> **Goal of the exercise**
Lines with the word "inner" are the answer; copy each of them from the data below.

> **Records supplied**
____
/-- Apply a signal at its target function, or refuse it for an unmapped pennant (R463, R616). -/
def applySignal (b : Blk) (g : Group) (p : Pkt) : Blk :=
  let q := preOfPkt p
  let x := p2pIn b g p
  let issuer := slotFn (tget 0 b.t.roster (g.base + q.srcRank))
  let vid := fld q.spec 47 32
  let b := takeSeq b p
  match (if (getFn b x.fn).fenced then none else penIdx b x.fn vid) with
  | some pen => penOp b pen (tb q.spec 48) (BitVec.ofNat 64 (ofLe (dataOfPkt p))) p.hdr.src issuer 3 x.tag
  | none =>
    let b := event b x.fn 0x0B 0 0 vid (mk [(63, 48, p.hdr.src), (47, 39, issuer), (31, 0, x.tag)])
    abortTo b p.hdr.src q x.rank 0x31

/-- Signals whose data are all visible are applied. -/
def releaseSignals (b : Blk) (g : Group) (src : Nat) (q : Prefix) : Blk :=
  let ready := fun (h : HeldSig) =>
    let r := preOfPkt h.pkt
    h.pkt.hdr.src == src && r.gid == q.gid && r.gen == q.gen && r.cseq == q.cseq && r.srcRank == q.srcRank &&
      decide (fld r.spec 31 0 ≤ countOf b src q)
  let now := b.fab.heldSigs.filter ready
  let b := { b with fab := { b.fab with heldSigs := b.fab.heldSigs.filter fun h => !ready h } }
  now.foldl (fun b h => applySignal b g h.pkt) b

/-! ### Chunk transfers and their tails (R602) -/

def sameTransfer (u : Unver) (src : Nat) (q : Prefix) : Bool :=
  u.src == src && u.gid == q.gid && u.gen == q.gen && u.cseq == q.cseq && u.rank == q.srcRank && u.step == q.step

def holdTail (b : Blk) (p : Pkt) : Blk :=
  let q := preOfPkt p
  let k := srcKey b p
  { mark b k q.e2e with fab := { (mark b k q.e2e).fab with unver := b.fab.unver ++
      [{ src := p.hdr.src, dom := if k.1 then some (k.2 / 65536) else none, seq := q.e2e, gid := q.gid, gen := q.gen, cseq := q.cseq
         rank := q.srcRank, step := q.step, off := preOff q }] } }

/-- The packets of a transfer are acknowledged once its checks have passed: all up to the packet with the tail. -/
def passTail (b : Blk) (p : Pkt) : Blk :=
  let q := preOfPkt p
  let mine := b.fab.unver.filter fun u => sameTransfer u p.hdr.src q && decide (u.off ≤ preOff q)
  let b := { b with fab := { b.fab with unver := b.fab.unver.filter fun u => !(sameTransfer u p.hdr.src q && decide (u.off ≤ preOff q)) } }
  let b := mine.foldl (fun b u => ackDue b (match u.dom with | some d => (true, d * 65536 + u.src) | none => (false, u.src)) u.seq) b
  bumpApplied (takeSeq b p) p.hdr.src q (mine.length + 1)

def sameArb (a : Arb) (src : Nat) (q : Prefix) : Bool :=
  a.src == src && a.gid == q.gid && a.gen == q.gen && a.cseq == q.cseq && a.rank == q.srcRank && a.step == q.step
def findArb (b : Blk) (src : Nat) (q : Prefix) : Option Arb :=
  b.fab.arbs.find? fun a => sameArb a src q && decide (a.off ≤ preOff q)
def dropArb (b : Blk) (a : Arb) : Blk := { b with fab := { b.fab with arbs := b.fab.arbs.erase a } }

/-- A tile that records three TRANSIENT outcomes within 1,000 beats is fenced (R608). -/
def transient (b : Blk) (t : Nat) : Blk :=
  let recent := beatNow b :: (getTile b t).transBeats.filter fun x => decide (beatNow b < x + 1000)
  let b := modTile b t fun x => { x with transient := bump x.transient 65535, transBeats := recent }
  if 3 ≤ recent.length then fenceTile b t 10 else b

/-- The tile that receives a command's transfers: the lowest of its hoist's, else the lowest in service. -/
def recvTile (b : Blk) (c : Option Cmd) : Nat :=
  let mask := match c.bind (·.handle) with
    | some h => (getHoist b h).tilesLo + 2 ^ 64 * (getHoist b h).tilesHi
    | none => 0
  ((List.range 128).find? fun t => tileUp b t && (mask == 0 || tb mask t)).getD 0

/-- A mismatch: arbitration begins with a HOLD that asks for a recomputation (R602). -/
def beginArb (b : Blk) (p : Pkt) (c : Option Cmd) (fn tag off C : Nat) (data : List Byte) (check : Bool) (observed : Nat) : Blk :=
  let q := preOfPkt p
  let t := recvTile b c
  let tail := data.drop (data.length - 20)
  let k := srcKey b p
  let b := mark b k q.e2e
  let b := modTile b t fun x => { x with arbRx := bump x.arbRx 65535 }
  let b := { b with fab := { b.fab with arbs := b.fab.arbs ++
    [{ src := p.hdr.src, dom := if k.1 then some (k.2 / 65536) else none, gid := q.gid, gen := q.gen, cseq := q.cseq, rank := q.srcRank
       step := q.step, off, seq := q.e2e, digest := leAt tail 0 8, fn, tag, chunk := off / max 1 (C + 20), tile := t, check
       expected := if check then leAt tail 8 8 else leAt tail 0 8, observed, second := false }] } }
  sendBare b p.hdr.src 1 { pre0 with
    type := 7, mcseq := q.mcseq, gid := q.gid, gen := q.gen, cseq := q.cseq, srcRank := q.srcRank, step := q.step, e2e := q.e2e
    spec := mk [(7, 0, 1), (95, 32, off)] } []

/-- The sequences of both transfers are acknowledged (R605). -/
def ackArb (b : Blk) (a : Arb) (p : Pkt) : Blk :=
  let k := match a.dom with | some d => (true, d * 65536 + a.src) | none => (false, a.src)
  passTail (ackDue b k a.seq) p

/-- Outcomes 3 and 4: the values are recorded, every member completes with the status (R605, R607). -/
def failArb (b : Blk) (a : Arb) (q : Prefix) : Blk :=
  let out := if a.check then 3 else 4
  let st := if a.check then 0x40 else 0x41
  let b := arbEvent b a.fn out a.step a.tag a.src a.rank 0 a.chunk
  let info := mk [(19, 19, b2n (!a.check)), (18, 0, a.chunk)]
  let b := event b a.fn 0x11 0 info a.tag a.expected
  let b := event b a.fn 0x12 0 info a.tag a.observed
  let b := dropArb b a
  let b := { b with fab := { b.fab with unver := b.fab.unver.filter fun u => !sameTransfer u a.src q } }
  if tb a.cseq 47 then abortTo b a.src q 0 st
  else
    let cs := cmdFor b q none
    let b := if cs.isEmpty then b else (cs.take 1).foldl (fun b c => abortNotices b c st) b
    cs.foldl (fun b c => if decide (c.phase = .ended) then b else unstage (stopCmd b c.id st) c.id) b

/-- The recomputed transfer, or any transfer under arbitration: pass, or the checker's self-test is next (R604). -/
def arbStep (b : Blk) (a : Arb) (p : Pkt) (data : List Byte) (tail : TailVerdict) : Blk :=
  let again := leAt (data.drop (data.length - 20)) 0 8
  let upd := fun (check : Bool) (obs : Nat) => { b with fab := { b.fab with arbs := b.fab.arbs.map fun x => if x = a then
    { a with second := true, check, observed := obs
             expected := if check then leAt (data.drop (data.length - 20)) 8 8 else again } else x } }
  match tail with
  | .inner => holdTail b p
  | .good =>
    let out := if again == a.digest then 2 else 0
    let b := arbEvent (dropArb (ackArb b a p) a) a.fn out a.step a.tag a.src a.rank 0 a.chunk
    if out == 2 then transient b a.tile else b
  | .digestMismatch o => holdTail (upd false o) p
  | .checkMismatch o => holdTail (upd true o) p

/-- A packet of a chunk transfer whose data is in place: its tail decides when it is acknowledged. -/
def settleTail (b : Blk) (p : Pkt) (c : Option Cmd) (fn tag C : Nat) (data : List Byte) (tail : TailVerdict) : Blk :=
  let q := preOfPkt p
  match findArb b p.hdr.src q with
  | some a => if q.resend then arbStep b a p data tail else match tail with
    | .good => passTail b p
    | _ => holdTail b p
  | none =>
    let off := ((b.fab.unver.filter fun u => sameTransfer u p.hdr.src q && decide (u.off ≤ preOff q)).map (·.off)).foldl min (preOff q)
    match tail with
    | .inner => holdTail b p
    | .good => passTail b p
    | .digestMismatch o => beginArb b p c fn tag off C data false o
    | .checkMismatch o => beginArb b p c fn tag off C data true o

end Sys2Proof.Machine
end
____
> **Solution**
  | .inner => holdTail b p
    | .inner => holdTail b p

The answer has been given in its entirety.